-- ==== Sys2Proof/Machine/EngCore.lean ====
section
/-! DEFINITION. Sluice engines: registers, scratch, fetch, issue, traps and call results (R246 to R253, R266 to R274, R279 to R284), and
the dispatcher (R258 to R261). -/

namespace Sys2Proof.Machine

/-- Side of an engine. -/
def engSide (e : Nat) : Nat := e / 16

/-- Engine `e` (global number). -/
def engOf (m : Mach) (e : Nat) : Eng := sget Eng.fresh m.eng.eng e

/-- Writes it. -/
def engSet (m : Mach) (e : Nat) (x : Eng) : Mach := { m with eng := { m.eng with eng := sset Eng.fresh m.eng.eng e x } }

/-- Register g`r` of an engine; g0 reads 0 (R279). -/
def greg (m : Mach) (e r : Nat) : Word := if r = 0 then 0 else sget 0 m.eng.greg (32 * e + r)

/-- Writes g`r`; a write of g0 is discarded (R279). -/
def gput (m : Mach) (e r : Nat) (v : Word) : Mach :=
  if r = 0 then m else { m with eng := { m.eng with greg := sset 0 m.eng.greg (32 * e + r) v } }

/-- Registers g0 to g31 of an engine become 0. -/
def gregsClear (e : Nat) (m : Mach) : Mach := { m with eng := { m.eng with greg := mdrop m.eng.greg fun k => k / 32 == e } }

/-- An engine's scratch memory becomes 0 (R248). -/
def scrClear (e : Nat) (m : Mach) : Mach := { m with eng := { m.eng with scratch := mdrop m.eng.scratch fun k => k / 65536 == e } }

/-- `n` bytes of an engine's scratch memory from byte `a`, little-endian (R279). -/
def scrGet (m : Mach) (e : Nat) : Nat → Nat → Nat
  | 0, _ => 0
  | n + 1, a => (sget 0 m.eng.scratch (65536 * e + a)).toNat + 256 * scrGet m e n (a + 1)

/-- Writes `n` bytes. -/
def scrPut (e : Nat) : Nat → Nat → Nat → Mach → Mach
  | 0, _, _, m => m
  | n + 1, a, v, m =>
    let s := sset 0 m.eng.scratch (65536 * e + a) (BitVec.ofNat 8 v)
    scrPut e n (a + 1) (v / 256) { m with eng := { m.eng with scratch := s } }

/-- Key of word `w` of bank `b` of side `sd`'s program store. -/
def progKey (sd b w : Nat) : Nat := (sd * 2 + b) * 2 ^ 18 + w

/-- Spare page that serves page `w` / 1024 of a bank, if any (R407). -/
def spareOf (m : Mach) (sd b w : Nat) : Option Nat :=
  (List.range 8).find? fun i =>
    let a := 0x80 * sd + 0x40 * b + 8 * i
    fon m a R.ERR_PSMAP_V && fget m a R.ERR_PSMAP_PAGE == w / 1024

/-- Where word `w` of a bank is held: in the bank or in the spare page that serves it. -/
def progAt (m : Mach) (sd b w : Nat) : Nat := match spareOf m sd b w with
  | some i => 2 ^ 20 + (8 * (2 * sd + b) + i) * 1024 + w % 1024
  | none => progKey sd b w

/-- A program word. -/
def progWord (m : Mach) (sd b w : Nat) : Nat :=
  let k := progAt m sd b w
  match mget m.eng.prog k with
  | some v => v
  | none =>
    let base := sget 0 m.eng.progBase (2 * sd + b)
    if base == 0 || 2 ^ 20 ≤ k then 0 else Config.shippedWord base w % 2 ^ 32

/-- Is the block of a program word uncorrectable (R402)? -/
def progBad (m : Mach) (sd b w : Nat) : Bool := !m.eng.progBad.isEmpty && m.eng.progBad.contains (progAt m sd b w / 8)

/-- Instruction words of the formats of Table 11-1. -/
def encA (op rd ra rb fn : Nat) : Nat := op * 2 ^ 26 + rd * 2 ^ 21 + ra * 2 ^ 16 + rb * 2 ^ 11 + fn
def encI (op rd ra imm : Nat) : Nat := op * 2 ^ 26 + rd * 2 ^ 21 + ra * 2 ^ 16 + imm
def encJ (rd off : Nat) : Nat := 0x26 * 2 ^ 26 + rd * 2 ^ 21 + off
def encX (xop rd ra rb q : Nat) : Nat := 0x3E * 2 ^ 26 + rd * 2 ^ 21 + ra * 2 ^ 16 + rb * 2 ^ 11 + xop * 8 + q

/-- The FENCE word (Table 11-14), which the table of steps gives no row: an engine passes it before its next instruction. -/
def fenceWord : Nat := encA 0x3F 0 0 0 0

/-- Queue number of a call's results: its port's, or 32 for the keeper result queue. -/
def CallFrom.queue : CallFrom → Nat
  | .host p => p
  | _ => 32

/-- Result entries of queue `q` reserved by its calls (R261, R268). -/
def resRsv (m : Mach) (q : Nat) : Nat :=
  (m.ports.queues.calls.map fun c => if c.from_.queue == q && !c.gone then 1 + b2n c.first else 0).sum

/-- Free, unreserved entries of queue `q`. -/
def resFree (m : Mach) (q : Nat) : Nat := 256 - (resultsOf m q).length - resRsv m q

/-- Puts a result word at the end of queue `q`. -/
def resPut (m : Mach) (q w : Nat) : Mach :=
  { m with ports := { m.ports with queues := { m.ports.queues with results := m.ports.queues.results ++ [(q, w)] } } }

/-- A result of a call becomes readable (R265, R268, R270); the results of a call whose port has gone down are counted and dropped. -/
def resSend (m : Mach) (c : Call) (notify : Bool) (status value : Nat) : Mach :=
  match c.from_ with
  | .host p =>
    if c.gone then fsat m (ptBase p) R.PT_QERR_LOST_CNT
    else
      let m := resPut m p (resWord status c.tag value)
      if notify then msix m p 0 else m
  | _ => resPut m 32 (resWord status c.tag value)

/-- The call record with identity `id`. -/
def callOf (m : Mach) (id : Nat) : Option Call := m.ports.queues.calls.find? fun c => c.id == id

/-- Writes a call record. -/
def callPut (m : Mach) (c : Call) : Mach :=
  { m with ports := { m.ports with queues := { m.ports.queues with
      calls := mapFirst (fun x => x.id == c.id) (fun _ => c) m.ports.queues.calls } } }

/-- Frees a call record with its reservations. -/
def callFree (m : Mach) (id : Nat) : Mach :=
  { m with ports := { m.ports with queues := { m.ports.queues with calls := m.ports.queues.calls.filter fun c => c.id != id } } }

/-- Does no engine hold a handle of the unit? -/
def unheld (m : Mach) (flume : Bool) (unit : Nat) : Bool :=
  !m.eng.eng.any fun x => x.2.handles.any fun h => h.flume == flume && h.unit == unit

/-- Frees units that are bound to no handle and have ended (R295, R322). -/
def unitsFree (m : Mach) : Mach :=
  let ranges := m.eng.ranges.filter fun r => !(r.ended && unheld m false r.n)
  let flumes := m.eng.flumes.filter fun f => !(f.ended && unheld m true f.c)
  { m with eng := { m.eng with ranges := ranges, flumes := flumes } }

/-- Does the call hold the unit? -/
def holds (x : Eng) (flume : Bool) (unit : Nat) : Bool := x.handles.any fun h => h.flume == flume && h.unit == unit

/-- A call that ends by trap or reset stops its range and flume operations at their next quantum or step (R252). -/
def unitsStop (m : Mach) (x : Eng) : Mach :=
  let ranges := m.eng.ranges.map fun r => if holds x false r.n then { r with stop := true } else r
  let flumes := m.eng.flumes.map fun f => if holds x true f.c then { f with stop := true } else f
  { m with eng := { m.eng with ranges := ranges, flumes := flumes } }

/-- Region entries that the engine's program holds are held no more; those not yet installed are as if not begun (R300,
Table 11-12). -/
def plansDrop (m : Mach) (e : Nat) : Mach :=
  let plans := m.comp.plans.filter fun x => !(x.eng == some e && !x.installed)
  { m with comp := { m.comp with plans := plans.map fun x => if x.eng == some e then { x with eng := none } else x } }

/-- The call of engine `e` ends; with a status it posts it as its end status (R268). The engine goes to state `st`. -/
def callEnd (m : Mach) (e : Nat) (st : EngSt) (status : Option (Nat × Nat)) : Mach :=
  let x := engOf m e
  let m := match x.call.bind (callOf m) with
    | none => m
    | some c =>
      let m := callFree m c.id
      match status with
      | some (s, v) => resSend m c c.notify s v
      | none => m
  let m := plansDrop m e
  unitsFree (engSet m e { x with st := st, call := none, handles := [], wait := .none, p := none, trap := none, late := false, slFence := false
                                 fret := none, commit := none })

/-- Trap word of Table 10-7. -/
def trapWord (e bank pc : Nat) : Nat := pc + bank * 2 ^ 18 + e * 2 ^ 24

/-- The engine stops issuing and drains for a trap at its instruction (R274); a refused store's trap replaces it (R511). -/
def trapNow (m : Mach) (e : Nat) (code : TrapCode) (addr : Nat) : Mach :=
  let x := engOf m e
  engSet m e { x with st := .draining, wait := .none, p := none, trap := some (x.trap.getD ⟨code, x.pc, addr⟩) }

/-- What an engine meets at an instruction boundary: a refused store's trap, then its time limit (R252, R511). -/
def boundary (m : Mach) (e : Nat) : Mach :=
  let x := engOf m e
  if x.trap.isSome then engSet m e { x with st := .draining, p := none } else if x.late then trapNow m e .timeout 0 else m

/-- An instruction ends and the engine continues at `pc`. -/
def retireTo (m : Mach) (e pc : Nat) : Mach :=
  let x := engOf m e
  let m := engSet m e { x with st := .running, pc := pc % 2 ^ 18, wait := .none, p := none, instret := x.instret + 1 }
  boundary (sampleCount (count m (seBase (engSide e)) 3) 1 e (if x.queue == 0 then some x.port else none)) e

/-- An instruction ends and the engine continues at the next word (R280). -/
def retire (m : Mach) (e : Nat) : Mach := retireTo m e ((engOf m e).pc + 1)

/-- The engine waits at its instruction (Table 10-3). -/
def engWaits (m : Mach) (e : Nat) : Mach := engSet m e { engOf m e with st := .waiting }

/-- Passes FENCE words at the PC while the store buffer is empty (R185). -/
def passFences : Nat → Nat → Mach → Mach
  | 0, _, m => m
  | n + 1, e, m =>
    let x := engOf m e
    if x.st == .running && x.sb.isEmpty && x.pc < 0x3FC00 && !progBad m (engSide e) x.bank x.pc &&
      progWord m (engSide e) x.bank x.pc == fenceWord then passFences n e (retire m e) else m

/-- Issues an instruction on engine `e` when the word at its PC satisfies `ok`: the checks of fetch (R280, R284, R402) and of an
instruction boundary come first, and those of a step boundary where the instruction has waited (R291). -/
def issueIf (e : Nat) (ok : Nat → Bool) (k : Mach → Mach) (m : Mach) : Mach :=
  let x := engOf m e
  if !(x.st == .running || x.st == .waiting) || x.wait != .none then m
  else
    let m := passFences (2 ^ 18) e m
    let x := engOf m e
    if (x.st == .running && x.trap.isSome) || x.late then boundary m e
    else if !(x.st == .running || x.st == .waiting) then m
    else if 0x3FC00 ≤ x.pc then trapNow m e .access 0
    else if progBad m (engSide e) x.bank x.pc then trapNow m e .ifetchUe 0
    else if ok (progWord m (engSide e) x.bank x.pc) then k m
    else m

/-- Issues the instruction with word `w`. -/
def issue (e w : Nat) (k : Mach → Mach) : Mach → Mach := issueIf e (fun x => x == w) k

/-- Writes rd and ends the instruction. -/
def retireRd (e rd : Nat) (v : Word) (m : Mach) : Mach := retire (gput m e rd v) e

WHAT YOU NEED TO DO
Give back exactly the lines of the listing above that run from the line with "else if 0x3FC00" to the line with "Issues the instruction", inclusive.

ANSWER
    else if 0x3FC00 ≤ x.pc then trapNow m e .access 0
    else if progBad m (engSide e) x.bank x.pc then trapNow m e .ifetchUe 0
    else if ok (progWord m (engSide e) x.bank x.pc) then k m
    else m

/-- Issues the instruction with word `w`. -/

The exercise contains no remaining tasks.